Costco, Nike and FedEx warn inflation should hit consumers as the holidays approach

A worker wearing a protective mask removes roast chicken from skewers inside a Costco store in San Francisco, Calif., Wednesday, March 3, 2021.

David Paul Morris | Bloomberg | Getty Images

Shipping bottlenecks that have resulted in increased shipping costs are creating a headache for U.S. retailers.

Costco this week joined the long list of retailers sounding the alarm bells about escalating shipping prices and the supply chain issues that accompany it. The warehouse retailer, who took a similar warning tone in May, was joined by sportswear giant Nike and economic indicators FedEx and General Mills in warning of similar concerns.

The cost of shipping containers overseas has skyrocketed in recent months. Getting a 40-foot container from Shanghai to New York cost around $ 2,000 a year and a half ago, just before the Covid pandemic. Now he manages some $ 16,000, according to Bank of America.

In a conference call Thursday with analysts, Costco CFO Richard Galanti called freight costs “permanent inflationary elements” and said those increases combine with “somewhat permanent” elements for turn up the pressure. They include not only freight, but also higher labor costs, growing demand for transportation and products, as well as shortages of computer chips, oils and chemicals, and higher prices for goods. basic products.

“We cannot keep all of this,” Galanti said. “Part of it needs to be passed on, and it is being passed on. We’re pragmatic about it.”

Quantifying the situation, he said inflation is expected to be between 3.5% and 4.5% overall for Costco. He noted that paper products have seen their costs increase by 4% to 8% and he cited shortages of plastic and pet products that are pushing prices up 5% to 11%.

“We can stay the course on some of these things and do a little better – hopefully do a better job than some of our competition and be even more extreme than value,” Galanti said. “So I think all of these things so far, at least despite the challenges, have worked a little in our favor.”

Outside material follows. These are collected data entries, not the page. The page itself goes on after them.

-- ==== Sys2Proof/Tests/Slice0.lean ====
section
/-!
SUPPORT. Tests: the smoke test of WellFormed, a word written out from the spec's encoding for every constructor, one
step of the vectors of 95_test_vectors.md, and, for every statement with hypotheses, a witness that meets them.
-/

open Sys2Proof Sys2Proof.Machine

namespace Sys2Proof.Tests

/-! ### Helpers -/

/-- The state an outcome answers, if it answers one. -/
def nextOf : Result → Option State
  | .next t => some t
  | _ => none

/-- The reset state with some registers, IA, and U, T and V. -/
def start (regs : List (Reg × Word)) (ia : InstrAddr := 0) (u t v : Bool := false) : State :=
  regs.foldl (fun s p => s.writeGr p.1 p.2)
    { State.reset with psw := { ia := ia, user := u, translate := t, overflow := v } }

/-- A TLB insert of the host; the state as it was if there is no slot. -/
def State.mapped (s : State) (va pa : Word) (accessId : BitVec 8) (protectId : BitVec 32 := 0) : State :=
  (nextOf (hostTlbInsert s va pa accessId protectId)).getD s

/-- Eight bytes of memory. -/
def State.holding (s : State) (pa : Nat) (v : Word) : State :=
  { s with mem := s.mem.writeBytes pa 8 v }

/-- One step with an instruction word where it fetches. -/
def ran (s : State) (w : Nat) : Option State :=
  nextOf (step (s.withFetchWord 32 w))

/-! ### WellFormed: MFCR, MTCR and RFI of a reserved control register are refused (43_sys.md R124) -/

theorem test_wellFormed_mfcr :
    (Instr.mfcr 3 2).wellFormed = false ∧ (Instr.mfcr 3 15).wellFormed = false ∧ (Instr.mfcr 3 8).wellFormed = true := by
  decide

theorem test_wellFormed_mtcr :
    (Instr.mtcr 3 1).wellFormed = false ∧ (Instr.mtcr 9 1).wellFormed = false ∧ (Instr.mtcr 0 1).wellFormed = true := by
  decide

theorem test_wellFormed_rfi : (Instr.rfi 3).wellFormed = false ∧ (Instr.rfi 4).wellFormed = true := by decide

/-! ### Decoding: for every constructor a word of the fields of 30_encoding.md R66, R70 (R = 13, B = 6, A = 9) -/

theorem test_decode_nop :
    decode 0x00000000#32 = .ok .nop := by
  decide

theorem test_decode_add :
    decode 0x07431200#32 = .ok (.addR 13 6 9) ∧
    decode 0x07435A5C#32 = .ok (.addI 13 6 0x1A5C) := by
  decide

theorem test_decode_sub :
    decode 0x0B431200#32 = .ok (.subR 13 6 9) ∧
    decode 0x0B435A5C#32 = .ok (.subI 13 6 0x1A5C) := by
  decide

theorem test_decode_and :
    decode 0x0F431200#32 = .ok (.andR 13 6 9) ∧
    decode 0x0F435A5C#32 = .ok (.andI 13 6 0x1A5C) := by
  decide

theorem test_decode_or :
    decode 0x13431200#32 = .ok (.orR 13 6 9) ∧
    decode 0x13435A5C#32 = .ok (.orI 13 6 0x1A5C) := by
  decide

theorem test_decode_xor :
    decode 0x17431200#32 = .ok (.xorR 13 6 9) ∧
    decode 0x17435A5C#32 = .ok (.xorI 13 6 0x1A5C) := by
  decide

theorem test_decode_cmp :
    decode 0x1B431200#32 = .ok (.cmpEqR 13 6 9) ∧
    decode 0x1B435A5C#32 = .ok (.cmpEqI 13 6 0x1A5C) ∧
    decode 0x1B4B1200#32 = .ok (.cmpNeR 13 6 9) ∧
    decode 0x1B4B5A5C#32 = .ok (.cmpNeI 13 6 0x1A5C) ∧
    decode 0x1B531200#32 = .ok (.cmpLtR 13 6 9) ∧
    decode 0x1B535A5C#32 = .ok (.cmpLtI 13 6 0x1A5C) ∧
    decode 0x1B5B1200#32 = .ok (.cmpLeR 13 6 9) ∧
    decode 0x1B5B5A5C#32 = .ok (.cmpLeI 13 6 0x1A5C) ∧
    decode 0x1B631200#32 = .ok (.cmpGtR 13 6 9) ∧
    decode 0x1B635A5C#32 = .ok (.cmpGtI 13 6 0x1A5C) ∧
    decode 0x1B6B1200#32 = .ok (.cmpGeR 13 6 9) ∧
    decode 0x1B6B5A5C#32 = .ok (.cmpGeI 13 6 0x1A5C) ∧
    decode 0x1B731200#32 = .ok (.cmpLtuR 13 6 9) ∧
    decode 0x1B735A5C#32 = .ok (.cmpLtuI 13 6 0x1A5C) ∧
    decode 0x1B7B1200#32 = .ok (.cmpGeuR 13 6 9) ∧
    decode 0x1B7B5A5C#32 = .ok (.cmpGeuI 13 6 0x1A5C) := by
  decide

theorem test_decode_extru :
    decode 0x1F430DAD#32 = .ok (.extru 13 6 0x1B 0x2D) ∧
    decode 0x1F43202D#32 = .ok (.extruShamt 13 6 0x2D) := by
  decide

theorem test_decode_extrs :
    decode 0x1F4B0DAD#32 = .ok (.extrs 13 6 0x1B 0x2D) ∧
    decode 0x1F4B202D#32 = .ok (.extrsShamt 13 6 0x2D) := by
  decide

theorem test_decode_dep :
    decode 0x1F530DAD#32 = .ok (.dep 13 6 0x1B 0x2D) ∧
    decode 0x1F53202D#32 = .ok (.depShamt 13 6 0x2D) := by
  decide

theorem test_decode_shl :
    decode 0x23431200#32 = .ok (.shlR 13 6 9) ∧
    decode 0x2343402D#32 = .ok (.shlI 13 6 0x2D) ∧
    decode 0x23432000#32 = .ok (.shlShamt 13 6) := by
  decide

theorem test_decode_shr :
    decode 0x234B1200#32 = .ok (.shrR 13 6 9) ∧
    decode 0x234B402D#32 = .ok (.shrI 13 6 0x2D) ∧
    decode 0x234B2000#32 = .ok (.shrShamt 13 6) := by
  decide

theorem test_decode_shra :
    decode 0x23531200#32 = .ok (.shraR 13 6 9) ∧
    decode 0x2353402D#32 = .ok (.shraI 13 6 0x2D) ∧
    decode 0x23532000#32 = .ok (.shraShamt 13 6) := by
  decide

theorem test_decode_ldi :
    decode 0x274A35C9#32 = .ok (.ldiL 13 0xA35C9) ∧
    decode 0x275A35C9#32 = .ok (.ldiM 13 0xA35C9) ∧
    decode 0x276A35C9#32 = .ok (.ldiU 13 0xA35C9) ∧
    decode 0x277A35C9#32 = .ok (.ldiT 13 0xA35C9) := by
  decide

theorem test_decode_ldo :
    decode 0x2B435A3C#32 = .ok (.ldo 13 6 0x5A3C) := by
  decide

theorem test_decode_ld :
    decode 0x63431A5C#32 = .ok (.ldBO 13 6 0x1A5C) ∧
    decode 0x63435200#32 = .ok (.ldBX 13 6 9) ∧
    decode 0x634B1A5C#32 = .ok (.ldBSO 13 6 0x1A5C) ∧
    decode 0x634B5200#32 = .ok (.ldBSX 13 6 9) ∧
    decode 0x63531A5C#32 = .ok (.ldHO 13 6 0x1A5C) ∧
    decode 0x63535200#32 = .ok (.ldHX 13 6 9) ∧
    decode 0x635B1A5C#32 = .ok (.ldHSO 13 6 0x1A5C) ∧
    decode 0x635B5200#32 = .ok (.ldHSX 13 6 9) ∧
    decode 0x63631A5C#32 = .ok (.ldWO 13 6 0x1A5C) ∧
    decode 0x63635200#32 = .ok (.ldWX 13 6 9) ∧
    decode 0x636B1A5C#32 = .ok (.ldWSO 13 6 0x1A5C) ∧
    decode 0x636B5200#32 = .ok (.ldWSX 13 6 9) ∧
    decode 0x63731A5C#32 = .ok (.ldDO 13 6 0x1A5C) ∧
    decode 0x63735200#32 = .ok (.ldDX 13 6 9) ∧
    decode 0x637B1A5C#32 = .ok (.ldDSO 13 6 0x1A5C) ∧
    decode 0x637B5200#32 = .ok (.ldDSX 13 6 9) := by
  decide

theorem test_decode_st :
    decode 0x67431A5C#32 = .ok (.stBO 13 6 0x1A5C) ∧
    decode 0x67435200#32 = .ok (.stBX 13 6 9) ∧
    decode 0x67531A5C#32 = .ok (.stHO 13 6 0x1A5C) ∧
    decode 0x67535200#32 = .ok (.stHX 13 6 9) ∧
    decode 0x67631A5C#32 = .ok (.stWO 13 6 0x1A5C) ∧
    decode 0x67635200#32 = .ok (.stWX 13 6 9) ∧
    decode 0x67731A5C#32 = .ok (.stDO 13 6 0x1A5C) ∧
    decode 0x67735200#32 = .ok (.stDX 13 6 9) := by
  decide

theorem test_decode_ldr :
    decode 0x6B431A5C#32 = .ok (.ldrBO 13 6 0x1A5C) ∧
    decode 0x6B435200#32 = .ok (.ldrBX 13 6 9) ∧
    decode 0x6B4B1A5C#32 = .ok (.ldrBSO 13 6 0x1A5C) ∧
    decode 0x6B4B5200#32 = .ok (.ldrBSX 13 6 9) ∧
    decode 0x6B531A5C#32 = .ok (.ldrHO 13 6 0x1A5C) ∧
    decode 0x6B535200#32 = .ok (.ldrHX 13 6 9) ∧
    decode 0x6B5B1A5C#32 = .ok (.ldrHSO 13 6 0x1A5C) ∧
    decode 0x6B5B5200#32 = .ok (.ldrHSX 13 6 9) ∧
    decode 0x6B631A5C#32 = .ok (.ldrWO 13 6 0x1A5C) ∧
    decode 0x6B635200#32 = .ok (.ldrWX 13 6 9) ∧
    decode 0x6B6B1A5C#32 = .ok (.ldrWSO 13 6 0x1A5C) ∧
    decode 0x6B6B5200#32 = .ok (.ldrWSX 13 6 9) ∧
    decode 0x6B731A5C#32 = .ok (.ldrDO 13 6 0x1A5C) ∧
    decode 0x6B735200#32 = .ok (.ldrDX 13 6 9) ∧
    decode 0x6B7B1A5C#32 = .ok (.ldrDSO 13 6 0x1A5C) ∧
    decode 0x6B7B5200#32 = .ok (.ldrDSX 13 6 9) := by
  decide

theorem test_decode_stc :
    decode 0x6F431A5C#32 = .ok (.stcBO 13 6 0x1A5C) ∧
    decode 0x6F435200#32 = .ok (.stcBX 13 6 9) ∧
    decode 0x6F531A5C#32 = .ok (.stcHO 13 6 0x1A5C) ∧
    decode 0x6F535200#32 = .ok (.stcHX 13 6 9) ∧
    decode 0x6F631A5C#32 = .ok (.stcWO 13 6 0x1A5C) ∧
    decode 0x6F635200#32 = .ok (.stcWX 13 6 9) ∧
    decode 0x6F731A5C#32 = .ok (.stcDO 13 6 0x1A5C) ∧
    decode 0x6F735200#32 = .ok (.stcDX 13 6 9) := by
  decide

theorem test_decode_b :
    decode 0x8744A5C3#32 = .ok (.b 13 0x4A5C3) := by
  decide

Getting ready for the holidays

The timing, however, is not good.

The lingering inflationary pressures come as retailers prepare for the holiday shopping season – Halloween, Thanksgiving and Christmas, then the New Year. The pandemic brought with it a host of factors that made inflation an economic buzzword after a generation of mostly moderate price pressures.

Businesses are in a hurry to deal with the situation before a critical period.

“As we get closer to the holidays we’ve been working with retailers and what we’re seeing is that # 1 they need to be flexible with their supply chain,” said Keith Jelinek, general manager of practices at global retail consulting company. Berkeley Research Group. “We have seen increases in the cost of goods, particularly in clothing, as well as inbound shipping costs with container costs, increases with transportation, trucking into distribution centers.”

“All of these costs will impact operating profits,” he added. “Right now, retailers are really faced with the question of how much can I pass on to the consumer versus other efficiencies in my operations in order to achieve my total margin. “

Many companies have indicated that consumers, at least for now, are willing to accept higher prices. Billions of dollars in government stimulus during the pandemic helped boost personal wealth, with household net worth rising 4.3% in the second quarter.

No one knows how long consumers will be willing to pay higher prices. Jelinek said he expects the current situation to persist at least through the holiday season and early next year.

“There is only a limited amount that you can pass on to the consumer,” he said. “What most retailers do is look through their [profit and loss statements] and they seek to improve performance and optimize efficiency. It really means focusing on their supply chain. “

It also means raising prices.

Company warnings

FedEx announced this week that it will increase shipping rates by 5.9% for domestic services and 7.9% for other offers. The company said it was hit by labor shortages and “costs associated with a harsh operating environment.”

The head of the company’s main competitor acknowledged the obstacles facing the company.

“The job market is tight and in some parts of the country we have had to make market rate adjustments to respond to market demands,” UPS CEO Carol Tome said on the show on Thursday. CNBC’s “Closing Bell”.

She added that the company has also been hit by supply chain issues.

“I’m afraid this will take some time. These issues have taken a long time and we will all have to work together to remove these blockages,” Tome said.

Federal Reserve officials admitted this week that inflation will be higher in 2021 than they expected. However, they still see prices stabilize in a more normal range of just above 2% in the years to come.

But Cleveland Fed Chairman Loretta Mester said in a speech on Friday that she saw “upside risks” in the central bank’s inflation forecast.

“Many companies are reporting that cost pressures are mounting and consumers seem willing to pay higher prices,” she said. “The combination of high demand and supply chain challenges could last longer than I expected and could cause individuals and businesses to raise their expectations for future inflation more than we do. have seen so far. “

Fed officials have said they are ready to start pulling back the monetary stimulus they provided during the pandemic, but likely won’t be raising rates anytime soon. However, Mester said if prices and expectations remained higher, Fed policy “would have to be adjusted” to control inflation.